In 1817, settlers at the Red River Colony petitioned Joseph-Octave Plessis, Bishop of Quebec, for a resident priest. In 1818, Plessis sent Rev. Joseph-Norbert Provencher, Rev. Dumoulin and seminarian Guilaume Etienne Edge to open a mission on the Red River in present-day Manitoba, where the majority of settlers were Irish and Scottish Catholics. Provencher's assignment was to convert the Indian nations and to "morally improve" the delinquent Christians who had "adopted the ways of the Indians."

Arriving at Fort Douglas in mid-July, they were given land on the east bank of the Red River by Thomas Douglas, 5th Earl of Selkirk, of the Hudson's Bay Company. They immediately set to work to build a house before winter. Part of the building served as a chapel, which Provencher dedicated to the missionary, Saint Boniface. The mission at Saint-Boniface was highly successful. In 1819, Provencher was appointed Auxiliary Bishop of Quebec with the titular title of Bishop of Juliopolis, and vicar general for the northwest. A second parish, St. François Xavier, was established in 1828 for a Métis community established by Cuthbert Grant at White Horse Plains.

Construction of Saint-Boniface Cathedral commenced in 1832 and was completed in 1839. In 1844, Bishop Provencher persuaded four sisters of the Grey Nuns of Montreal to come to Saint-Boniface. In 1845, the Vicariate Apostolic of the North West was formed with Provencher as ordinary. The area separated from Archdiocese of Québec comprised the entire territory west of the Great Lakes and as far north as the Pole. In 1847, the North West Vicariate was raised to the status of diocese, suffragan to Québec. In June 1850, Oblate missioner Alexandre-Antonin Taché was named coadjutor bishop to Provencher, whom he succeeded upon Provencher's death in July 1853. The following year, the name of the diocese was changed from that of the Diocese of the North West to the Diocese of Saint-Boniface.

On April 8, 1862 the Apostolic Vicariate of Athabaska Mackenzie was erected from territory split off from the Diocese of Saint-Boniface. On September 22, 1871 Saint-Boniface was raised to a
metropolitan archdiocese, while at the same time, it lost territory with the establishment of the Diocese of Saint Albert. Taché became the first archbishop. In 1874, he brought the Sisters of the Holy Names of Jesus and Mary from Québec to teach at St. Mary's Academy (Winnipeg). The area of the Archdiocese was again reduced on July 11, 1882 as part of its contribution to the Apostolic Vicariate of Pontiac, but was increased in 1889 with the reassignment of some land from the Diocese of Saint Albert.

Established On 4 June 1891, the Apostolic Vicariate of Saskatchewan was established from territory drawn from the Metropolitan Archdiocese of Saint-Boniface. In 1900, under Archbishop Adélard Langevin, Holy Ghost Parish was established in North Winnipeg to serve Polish Catholics. In 1904, St. Joseph's was founded for the German Catholics in the community.

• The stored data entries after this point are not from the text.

/-! ## The servos -/

/-- The servo's commands (R165, R170 to R173, R176, R178, R541, R613): a commanded switch that meets the conditions stands
pending and stops a rebase, one that does not is refused and logged, and once a switch is pending nothing more is asked; a root
has no parent to switch; a switch whose source is due completes, with the active source the new one's, and one whose source does
not come in time ends in holdover; a rebase starts outside handover and holdover and moves the held offset toward 0 by no more
than RATE each millisecond; MODE moves between AUTO and MANUAL; HOLDOVER_AGE and the ACQUIRE timeout are logged once each. A
part that does not run, and a timer that is not due, change nothing. -/
def Obligations.ServoCommands : Prop :=
  ∀ s : State,
    (unitRuns s → (servoOf s .unit).pend = none → servoRuns s .unit = true → stsBit s .unit 3 = false →
      canMove s .unit (!stsBit s .unit 4) false = true → ∃ t, exec .domSwitch s = .next t ∧
        stsBit t .unit 7 = true ∧ stsBit t .unit 4 = stsBit s .unit 4 ∧ stsBit t .unit 6 = false ∧ t.dist = s.dist ∧
        (servoOf t .unit).pend = some
          { dest := !stsBit s .unit 4, failed := false,
            since := s.unit.base.tick, snap := snapDelta s .unit, due := false }) ∧
    (unitRuns s → (servoOf s .unit).pend = none →
      servoRuns s .unit = false ∨ stsBit s .unit 3 = true ∨ canMove s .unit (!stsBit s .unit 4) false = false →
      exec .domSwitch s = .next (logU uSwitchRefused noPort 0 0 0 s)) ∧
    (unitRuns s → (servoOf s .unit).pend.isSome = true → exec .domSwitch s = .next s) ∧
    (distRuns s → isRoot s.dist = true → exec .parentSwitch s = .next s) ∧
    (distRuns s → isRoot s.dist = false → (servoOf s .dist).pend = none →
      s.dist.base.valid = false ∨ stsBit s .dist 3 = true ∨ canMove s .dist (!stsBit s .dist 4) false = false →
      exec .parentSwitch s = .next (logD dSwitchRefused noPort 0 0 0 s)) ∧
    (distRuns s → (servoOf s .dist).pend.isSome = true → exec .parentSwitch s = .next s) ∧
    (distRuns s → isRoot s.dist = false → (servoOf s .dist).pend = none → s.dist.base.valid = true →
      stsBit s .dist 3 = false → canMove s .dist (!stsBit s .dist 4) false = true →
      ∃ t, exec .parentSwitch s = .next t ∧ stsBit t .dist 7 = true ∧ t.unit = s.unit ∧
        (servoOf t .dist).pend = some
          { dest := !stsBit s .dist 4, failed := false,
            since := s.dist.base.tick, snap := snapDelta s .dist, due := false }) ∧
    (∀ h, unitRuns s → (servoOf s .unit).pend = some h → h.due = true →
      exec (.handover .unit) s = .next (unitFsm (doHandover .unit s))) ∧
    (∀ h, distRuns s → (servoOf s .dist).pend = some h → h.due = true →
      exec (.handover .dist) s = .next (doHandover .dist s)) ∧
    (unitRuns s → (∀ h, (servoOf s .unit).pend = some h → h.due = false) →
      exec (.handover .unit) s = .next (unitFsm s)) ∧
    (distRuns s → (∀ h, (servoOf s .dist).pend = some h → h.due = false) → exec (.handover .dist) s = .next s) ∧
    (∀ h, distRuns s → (servoOf s .dist).pend = some h → h.failed = true → h.due = false →
      h.since + echoLossLimit s (srcPort .dist h.dest) * echoInterval s (srcPort .dist h.dest) < s.dist.base.tick →
      exec (.handoverTimeout .dist) s = .next (enterHoldover .dist s)) ∧
    (distRuns s → (∀ h, (servoOf s .dist).pend = some h → h.failed = false ∨ h.due = true ∨ s.dist.base.tick ≤
        h.since + echoLossLimit s (srcPort .dist h.dest) * echoInterval s (srcPort .dist h.dest)) →
      exec (.handoverTimeout .dist) s = .next s) ∧
    (∀ h, unitRuns s → (servoOf s .unit).pend = some h → h.failed = true → h.due = false →
      h.since + echoLossLimit s (srcPort .unit h.dest) * echoInterval s (srcPort .unit h.dest) < s.unit.base.tick →
      exec (.handoverTimeout .unit) s = .next (unitFsm (enterHoldover .unit s))) ∧
    (unitRuns s → (∀ h, (servoOf s .unit).pend = some h → h.failed = false ∨ h.due = true ∨ s.unit.base.tick ≤
        h.since + echoLossLimit s (srcPort .unit h.dest) * echoInterval s (srcPort .unit h.dest)) →
      exec (.handoverTimeout .unit) s = .next (unitFsm s)) ∧
    (unitRuns s → (servoOf s .unit).pend = none → stsBit s .unit 3 = false →
      ∃ t, exec .rebase s = .next t ∧ stsBit t .unit 6 = true ∧ t.dist = s.dist ∧
        (servoOf t .unit) = { servoOf s .unit with rebaseAt := s.unit.base.tick }) ∧
    ((servoOf s .unit).pend.isSome = true ∨ stsBit s .unit 3 = true → exec .rebase s = .next s) ∧
    (unitRuns s → stsBit s .unit 6 = true → (servoOf s .unit).rebaseAt + 1000000 ≤ s.unit.base.tick →
      ((sext 32 (rd s.unit.base (activeHofs s)).toNat).natAbs ≤ rdF s.unit.base 0x205C 0 7 →
        ∃ t, exec .rebaseStep s = .next t ∧ rd t.unit.base (activeHofs s) = 0 ∧ stsBit t .unit 6 = false ∧ t.dist = s.dist) ∧
      (rdF s.unit.base 0x205C 0 7 < (sext 32 (rd s.unit.base (activeHofs s)).toNat).natAbs →
        ∃ t, exec .rebaseStep s = .next t ∧ stsBit t .unit 6 = true ∧ t.dist = s.dist ∧
          rd t.unit.base (activeHofs s) = wordOfInt (sext 32 (rd s.unit.base (activeHofs s)).toNat -
            clampInt (rdF s.unit.base 0x205C 0 7 : Nat) (sext 32 (rd s.unit.base (activeHofs s)).toNat)) ∧
          (servoOf t .unit) = { servoOf s .unit with rebaseAt := (servoOf s .unit).rebaseAt + 1000000 })) ∧
    (stsBit s .unit 6 = false ∨ s.unit.base.tick < (servoOf s .unit).rebaseAt + 1000000 →
      exec .rebaseStep s = .next s) ∧
    (∀ man, live s.unit.base = true → rdB s.unit.base 0x2040 0 = !man → ∃ t, exec (.srvModeWrite man) s = .next t ∧
      rdB t.unit.base 0x2040 0 = man ∧ stsBit t .unit 5 = man ∧ t.dist = s.dist) ∧
    (∀ man, live s.unit.base = true → rdB s.unit.base 0x2040 0 = man →
      exec (.srvModeWrite man) s = .next (onUnit (uB (wrB 0x2040 0 man)) s)) ∧
    (∀ man, live s.unit.base = false → exec (.srvModeWrite man) s = .next s) ∧
    (unitRuns s → armAged s = true → (servoOf s .unit).ageLogged = false → exec .holdoverAgeExpiry s =
      .next (logU uHoldoverAge noPort 0 0 0 (onServo .unit (fun v => { v with ageLogged := true }) s))) ∧
    (armAged s = false ∨ (servoOf s .unit).ageLogged = true → exec .holdoverAgeExpiry s = .next s) ∧
    (unitRuns s → tckState s.unit = 4 → stsBit s .unit 0 = false → s.unit.unlockLogged = false →
      s.unit.tckAt + 1000000000 ≤ s.unit.base.tick → exec .acquireTimeout s =
        .next (logU uServoUnlock noPort 0 0 1 (onUnit (fun u => { u with unlockLogged := true }) s))) ∧
    (tckState s.unit ≠ 4 ∨ stsBit s .unit 0 = true ∨ s.unit.unlockLogged = true ∨
      s.unit.base.tick < s.unit.tckAt + 1000000000 → exec .acquireTimeout s = .next s) ∧
    (¬ unitRuns s → ∀ c ∈ [Instr.domSwitch, .rebase, .rebaseStep, .holdoverAgeExpiry, .acquireTimeout],
      exec c s = .next s) ∧
    (¬ distRuns s → exec .parentSwitch s = .next s) ∧
    (∀ p : Part, live (partBase s p) = false → exec (.handover p) s = .next s ∧ exec (.handoverTimeout p) s = .next s)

The French church of Sacré Coeur was dedicated in 1905 for former parishioners of St. Mary's. In 1898, Langevin asked the Soeurs de Misericorde from Montreal to assist unwed mothers. They opened, in 1900, a maternity hospital which later developed into Misericordia Health Centre.

The Diocese of Regina was erected on March 4, 1910 from Saint-Boniface, as was the
Archdiocese of Winnipeg on December 4, 1915 and the Diocese of Fort William on April 29, 1952.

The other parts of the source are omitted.